→ PROBLEM:
Would you transcribe the line containing "loc := .saved" and every line after it, through the end of the records below, exactly and with nothing else?

Start of Block

/-- The header of a record. -/
def trapHeader (n waveno vd ctx : Nat) (launch : Word) (blkid wid role pkg image trapped exited : Nat) : List Byte :=
  leBytes 4 (64 + 48 * n) ++ leBytes 4 waveno ++ leBytes 1 vd ++ leBytes 1 ctx ++ leBytes 1 n ++ zeros 1 ++ leBytes 4 launch.toNat
    ++ leBytes 4 blkid ++ leBytes 2 wid ++ leBytes 1 role ++ leBytes 1 pkg ++ leBytes 8 image ++ leBytes 4 trapped ++ leBytes 4 exited ++ zeros 24

/-- The record of a wave whose traps are taken, saved at an image. -/
def State.waveRecord (s : State) (w : Wave) (image : Nat) : List Byte :=
  let es := (List.range w.threads.length).filterMap fun t =>
    match (w.th t).cond with | .trapped x => some (trapEntry t x (w.th t).rgnpc (w.th t).rgncnt) | _ => none
  trapHeader es.length w.id w.vd w.ctx (match s.launchOf w with | some l => l.id | none => 0)
    (match s.block? w.block with | some b => b.blkid | none => 0) w.wid (match w.role with | .copy => 1 | _ => 0) s.fab.pkg (s.podAddr image)
    (w.maskBy fun th => match th.cond with | .trapped _ => true | _ => false).toNat
    (w.maskBy fun th => match th.cond with | .exited => true | _ => false).toNat ++ es.flatten

/-- A record put among those that wait, in the order of trapping. -/
def putRecord (x : TrapRec) : List TrapRec → List TrapRec
  | [] => [x]
  | y :: t => if x.order < y.order then x :: y :: t else y :: putRecord x t

/-- A record on its way to the VD's trap queue (R271). -/
def State.trapRecord (s : State) (vd order : Nat) (bytes : List Byte) : State :=
  (s.mapVd vd fun v => { v with heldTraps := putRecord ⟨order, bytes⟩ v.heldTraps }).due [evn .trapRecordAppend vd]

/-- Base, size and service queue of a VD's trap queue (R384). -/
def State.trapQueue (s : State) (vd : Nat) : Nat × Nat × Nat :=
  let c := s.vdField vd 0x98 4
  (s.vdField vd 0x90 8, 64 * (c % 65536), c / 65536 % 256)

/-- The length of a record in its queue. -/
def roundUp64 (n : Nat) : Nat := (n + 63) / 64 * 64

/-- The oldest record of a VD fits its queue (R271); a queue that reaches another partition's memory takes none (R379, log 26). -/
def State.trapFits (s : State) (vd : Nat) : Bool :=
  match (s.vd vd).heldTraps with
  | [] => false
  | r :: _ =>
    let size := (s.trapQueue vd).2.1
    let h := (s.vd vd).ctl.tqhead.toNat
    let t := (s.vd vd).ctl.tqtail.toNat
    let free := if h = t then size else (t + size - h) % size
    decide (roundUp64 r.bytes.length + 64 ≤ free) && s.within (s.partOf vd) (s.trapQueue vd).1 size

/-- Bytes written at their home, going on at the base of a ring from its end. -/
def State.ringWrite (s : State) (vd base size off : Nat) (bs : List Byte) : State :=
  let n := size - off
  let s := s.homeWrite vd 0 (base + off) (bs.take n)
  if (bs.drop n).isEmpty then s else s.homeWrite vd 0 base (bs.drop n)

/-! ## Saving a wave (R277, R278) -/

/-- The datum of an operand-log item: the register group of a store or atomic (R267). -/
def Access.datum (a : Access) : Nat := a.data.toNat % 2 ^ (8 * min 16 a.size) + a.cmp.toNat * 2 ^ (8 * a.size)

/-- The operand-log items of a wave (R267, R278): one for each access, and of a TSTW one for each of its threads. -/
def State.logItems (s : State) (wid : Nat) : List (List Byte) :=
  let item (a : Access) (e t datum : Nat) : List Byte :=
    leBytes 4 a.word.toNat ++ leBytes 1 t ++ leBytes 1 e ++ zeros 2 ++ leBytes 8 a.va.toNat ++ leBytes 16 datum
  (s.accs.filter fun a => a.wave == wid).flatMap fun a =>
    match a.entry with
    | some e => if a.group.isEmpty then [item a e a.tid a.datum] else a.group.map fun x => item a e x.1 x.2.toNat
    | none => []

/-- The watchdogs of a JOIN and of a barrier's phase stop for a thread while its wave is saved: what is left is kept (R135, R181, R280). `phase` gives
the deadline of the phase a thread waits on. -/
def Thread.pause (now : Nat) (phase : Nat → Word → Nat) (th : Thread) : Thread :=
  let l := if th.limit ≠ 0 then th.limit else match th.cond with | .blocked (.bar n p) => phase n.toNat p | _ => 0
  if l = 0 then th else { th with limit := max 1 (l - now) }
def Thread.resume (now : Nat) (th : Thread) : Thread := if th.limit = 0 then th else { th with limit := th.limit + now }

/-- A block leaves its core when the last of its waves is saved and its sequencer holds no issued command (R222, R277). -/
def State.blockSaved (s : State) (b : Block) : Bool :=
  (match b.st with | .resident | .saving => true | _ => false) &&
    (s.wavesOf b.id).all (fun w => match w.loc with | .saved _ | .gone => true | _ => false) &&
    ((s.wavesOf b.id).any (fun w => match w.loc with | .saved _ => true | _ => false) || (match b.st with | .saving => true | _ => false)) &&
    (match b.seq with | some q => q.win.all fun e => !e.issued | none => true)

/-- A CTXSAVE that is not complete names a launch (R262). -/
def State.ctxSaves (s : State) (l : Launch) : Bool :=
  s.cmds.any fun c => match c.op with | .ctxsave => c.vd == l.vd && c.ctx == l.ctx && (c.b == 0xFFFFFFFF || c.b == l.id.zeroExtend 64) | _ => false

/-- The block is saved: its image takes room in the save area, written under its world's key (R392), and the watchdogs of its barriers stop (R181). A save that
finds no room waits, with one entry (R384). A CTXSAVE that names its launch keeps it until CTXREST (R262); one that a reclaim stopped by force may hold a lock
(R348). -/
def State.saveBlock (s : State) (b : Block) : State :=
  match s.saveRoom b.vd b.units with
  | none => if b.told then s else (s.mapBlock b.id fun b => { b with told := true }).logErr b.vd .prot 0x20 0 0 0 false b.keyid
  | some a =>
    let s := s.homeWrite b.vd b.keyid a b.imageBytes
    let ctx := match s.launch? b.launch with | some l => s.ctxSaves l | none => false
    let s := s.mapBlock b.id fun b => { b with
      st := if ctx then .parked else .saved, image := a, savedNo := s.nextId, told := false,
      bars := b.bars.map fun x => if x.limit = 0 then x else { x with limit := max 1 (x.limit - s.cycle) } }
    { s with nextId := s.nextId + 1 }

/-- The image of a stopped wave is written and the wave leaves its lane; for traps, which were taken when it stopped, their record follows (R270, R277). A block
whose wave a reclaim stopped for a forced save may hold a lock (R348). -/
def State.saveWave (s : State) (w : Wave) (r : SaveReq) (kind : Nat) : State :=
  match s.saveRoom w.vd 1 with
  | none =>
    if r.told then s
    else
      (s.mapWave w.id fun w => { w with saveReq := some { r with kind := some kind, told := true } }).logErr w.vd .prot 0x20 0 0
        0 false (s.keyOf w)
  | some a =>
    let s := s.mapWave w.id fun w => { w with threads := w.threads.map fun th => match th.cond with | .trapped _ => { th with pc := th.rgnpc } | _ => th }
    let w := (s.wave? w.id).getD w
    let img := w.image (s.imageCtx w kind (if kind = 2 then s.logItems w.id else []) (s.at w))
    let s := s.homeWrite w.vd (s.keyOf w) a img
    let rec_ := s.waveRecord w a
    let phase (n : Nat) (p : Word) : Nat := if (s.barAt w n).phase = p then (s.barAt w n).limit else 0
    let s := s.mapWave w.id fun w =>
      { w with loc := .saved a, saveReq := none, turn := none, waitLimit := 0, trapsTaken := r.traps,
               threads := w.threads.map (Thread.pause s.cycle phase) }
    let s := if r.reclaim ∧ r.forced then s.mapBlock w.block fun b => { b with holder := true } else s
    let s := if r.traps then s.trapRecord w.vd r.order rec_ else s
    match s.block? w.block with
    | some b => if s.blockSaved b then s.saveBlock b else s
    | none => s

End of Block

→ EXERCISE RESULT:
      { w with loc := .saved a, saveReq := none, turn := none, waitLimit := 0, trapsTaken := r.traps,
               threads := w.threads.map (Thread.pause s.cycle phase) }
    let s := if r.reclaim ∧ r.forced then s.mapBlock w.block fun b => { b with holder := true } else s
    let s := if r.traps then s.trapRecord w.vd r.order rec_ else s
    match s.block? w.block with
    | some b => if s.blockSaved b then s.saveBlock b else s
    | none => s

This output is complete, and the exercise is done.